----- Records for this task
/-- A chunk longer than its head has a multiple of `NB` right after the head (R231). -/
theorem dvd_add_headLen (hnb : 0 < nb) (hlt : headLen nb sk len < len) : nb ∣ sk + headLen nb sk len := by
  by_cases h : nb ∣ sk
  · rwa [headLen_of_dvd h, Nat.add_zero]
  · rw [headLen_of_not_dvd hnb h] at hlt ⊢
    have hmod : sk % nb < nb := Nat.mod_lt sk hnb
    have hsk : nb * (sk / nb) + sk % nb = sk := Nat.div_add_mod sk nb
    exact ⟨sk / nb + 1, by rw [Nat.mul_succ]; omega⟩

/-- Head and body lie in the chunk (R231). -/
theorem headLen_add_body_le (nb sk len : Nat) : headLen nb sk len + bodyCount nb sk len * nb ≤ len := by
  have := headLen_le nb sk len
  have : bodyCount nb sk len * nb ≤ len - headLen nb sk len := Nat.div_mul_le_self _ _
  omega

/-- What head and body leave of the chunk is shorter than a vector (R231). -/
theorem tail_lt (hnb : 0 < nb) : len - headLen nb sk len - bodyCount nb sk len * nb < nb := by
  rw [bodyCount, Nat.mul_comm, ← Nat.mod_eq_sub_mul_div]
  exact Nat.mod_lt _ hnb

theorem bodyCount_of_lt (hlt : len < nb) : bodyCount nb sk len = 0 :=
  Nat.div_eq_of_lt ((Nat.sub_le _ _).trans_lt hlt)

/-- A chunk with a body is longer than its head. -/
theorem headLen_lt_of_bodyCount_pos (h : 0 < bodyCount nb sk len) : headLen nb sk len < len :=
  Nat.lt_of_sub_pos (Nat.pos_of_div_pos h)

/-! The three cases of `vectorGroupSize` (R231). -/

theorem vectorGroupSize_head (h : p < headLen nb sk len) : vectorGroupSize nb sk len p = 1 := if_pos h

theorem vectorGroupSize_body (hlo : headLen nb sk len ≤ p) (hhi : p < headLen nb sk len + bodyCount nb sk len * nb) :
    vectorGroupSize nb sk len p = nb := by
  rw [vectorGroupSize, if_neg hlo.not_gt, if_pos hhi]

theorem vectorGroupSize_tail (h : headLen nb sk len + bodyCount nb sk len * nb ≤ p) : vectorGroupSize nb sk len p = 1 := by
  rw [vectorGroupSize, if_neg (by omega), if_neg h.not_gt]

end Cut

/-- Settles O30: each clause is one of the lemmas on the cut, at a positive lane count. -/
theorem headBodyAndTailCutTheChunk : Obligations.HeadBodyAndTailCutTheChunk := by
  intro vls sk len
  have hnb := laneCount_pos vls
  exact ⟨headLen_eq_neg_emod hnb, rfl, headLen_add_body_le _ sk len, tail_lt hnb,
    fun _ => not_dvd_of_lt_headLen hnb, fun hbody => dvd_add_headLen hnb (headLen_lt_of_bodyCount_pos hbody),
    bodyCount_of_lt, fun _ => ⟨vectorGroupSize_head, vectorGroupSize_body, vectorGroupSize_tail⟩⟩

end Sys2Proof.Machine
end

section
/-! SUPPORT. The chunk partition (spec 44_chunk_dispatch.md): the nominal size as a quotient rounded up (R261), what the lengths
of the chunks are, and that the chunks lie end to end, so that the chunk of an offset is the offset's quotient by that size
(R262). -/

namespace Sys2Proof.Machine

section Partition

variable {L n k x : Nat}

/-! ## The nominal size (R261) -/

/-- `n` chunks of a size hold the data exactly when the size is at least `c`. -/
theorem chunkSize_le_iff (hn : 0 < n) {m : Nat} : chunkSize L n ≤ m ↔ L ≤ n * m := by
  rw [chunkSize, ← Nat.ceilDiv_eq_add_pred_div, ceilDiv_le_iff_le_mul hn]

theorem le_mul_chunkSize (hn : 0 < n) : L ≤ n * chunkSize L n := (chunkSize_le_iff hn).mp le_rfl

/-- `n` chunks of size `c` are too long for the data by less than a byte per chunk. -/
theorem mul_chunkSize_lt (hn : 0 < n) : n * chunkSize L n < L + n := by
  have : n * chunkSize L n ≤ L + n - 1 := Nat.mul_div_le _ _
  omega

/-- Without data the nominal size is 0 (R270). -/
theorem chunkSize_zero (hn : 0 < n) : chunkSize 0 n = 0 := Nat.le_zero.mp ((chunkSize_le_iff hn).mpr (Nat.zero_le _))

/-- With more chunks than bytes the nominal size is 1 (R270). -/
theorem chunkSize_of_lt (hL : 0 < L) (hLn : L < n) : chunkSize L n = 1 := by
  have hn : 0 < n := hL.trans hLn
  have hle : chunkSize L n ≤ 1 := (chunkSize_le_iff hn).mpr (by omega)
  have hpos : ¬chunkSize L n ≤ 0 := by rw [chunkSize_le_iff hn]; omega
  omega

/-! ## The chunks' starts and lengths (R261, R262) -/

theorem chunkStart_zero (L n : Nat) : chunkStart L n 0 = 0 := by simp [chunkStart]

/-- A chunk ends where the next one starts. -/
theorem chunkStart_succ (L n k : Nat) : chunkStart L n (k + 1) = chunkStart L n k + chunkLen L n k := by
  have hmono : chunkStart L n k ≤ chunkStart L n (k + 1) :=
    min_le_min_right L (Nat.mul_le_mul_right _ k.le_succ)
  exact (Nat.add_sub_of_le hmono).symm

/-- The last of `n` chunks ends where the data ends. -/
theorem chunkStart_chunkCount (hn : 0 < n) : chunkStart L n n = L := min_eq_right (le_mul_chunkSize hn)

/-- The first `m` chunks are as long as the offset at which they end. -/
theorem sum_chunkLen (L n m : Nat) : ((List.range m).map (chunkLen L n)).sum = chunkStart L n m := by
  induction m with
  | zero => simp [chunkStart_zero]
  | succ m ih => simp [List.range_succ, ih, chunkStart_succ]

theorem chunkLen_le_chunkSize (L n k : Nat) : chunkLen L n k ≤ chunkSize L n := by
  rw [chunkLen, chunkStart, Nat.succ_mul]
  omega

/-- A chunk that fits before the end of the data has the nominal size. -/
theorem chunkLen_of_mul_le (h : (k + 1) * chunkSize L n ≤ L) : chunkLen L n k = chunkSize L n := by
  rw [Nat.succ_mul] at h
  rw [chunkLen, chunkStart, Nat.succ_mul]
  omega

/-- A chunk that would start at or past the end of the data is empty. -/
theorem chunkLen_of_le_mul (h : L ≤ k * chunkSize L n) : chunkLen L n k = 0 := by
  rw [chunkLen, chunkStart, min_eq_right h]
  exact Nat.sub_eq_zero_of_le (Nat.min_le_right _ _)

/-- Every chunk before a non-empty one has the nominal size. -/
theorem chunkLen_of_succ_pos (h : 0 < chunkLen L n (k + 1)) : chunkLen L n k = chunkSize L n :=
  chunkLen_of_mul_le (Nat.le_of_not_le fun hend => h.ne' (chunkLen_of_le_mul hend))

/-! ## The chunk of an offset (R262) -/

/-- An input offset lies in the chunk whose number is the offset's quotient by the nominal size. -/
theorem mem_chunk_iff (hn : 0 < n) (hx : x < L) :
    chunkStart L n k ≤ x ∧ x < chunkStart L n k + chunkLen L n k ↔ k = x / chunkSize L n := by
  have hc : 0 < chunkSize L n := Nat.pos_of_mul_pos_left (hx.pos.trans_le (le_mul_chunkSize hn))
  rw [← chunkStart_succ, chunkStart, chunkStart, min_le_iff, lt_min_iff, Nat.succ_mul, eq_comm, Nat.div_eq_iff hc]
  omega

/-- Every input offset lies in exactly one of the `n` chunks. -/
theorem existsUnique_chunk_of_input (hn : 0 < n) (hx : x < L) :
    ∃! k, k < n ∧ chunkStart L n k ≤ x ∧ x < chunkStart L n k + chunkLen L n k := by
  have hlt : x / chunkSize L n < n := Nat.div_lt_of_lt_mul (Nat.mul_comm n _ ▸ hx.trans_le (le_mul_chunkSize hn))
  exact ⟨x / chunkSize L n, ⟨hlt, (mem_chunk_iff hn hx).mpr rfl⟩, fun _ ⟨_, hk⟩ => (mem_chunk_iff hn hx).mp hk⟩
----------
▶ Task brief
Find "0 (R270). -/" in the entries above and copy that whole line exactly, then each line after it through the line that contains "one starts. -/".

▶ Answer below
/-- Without data the nominal size is 0 (R270). -/
theorem chunkSize_zero (hn : 0 < n) : chunkSize 0 n = 0 := Nat.le_zero.mp ((chunkSize_le_iff hn).mpr (Nat.zero_le _))

/-- With more chunks than bytes the nominal size is 1 (R270). -/
theorem chunkSize_of_lt (hL : 0 < L) (hLn : L < n) : chunkSize L n = 1 := by
  have hn : 0 < n := hL.trans hLn
  have hle : chunkSize L n ≤ 1 := (chunkSize_le_iff hn).mpr (by omega)
  have hpos : ¬chunkSize L n ≤ 0 := by rw [chunkSize_le_iff hn]; omega
  omega

/-! ## The chunks' starts and lengths (R261, R262) -/

theorem chunkStart_zero (L n : Nat) : chunkStart L n 0 = 0 := by simp [chunkStart]

/-- A chunk ends where the next one starts. -/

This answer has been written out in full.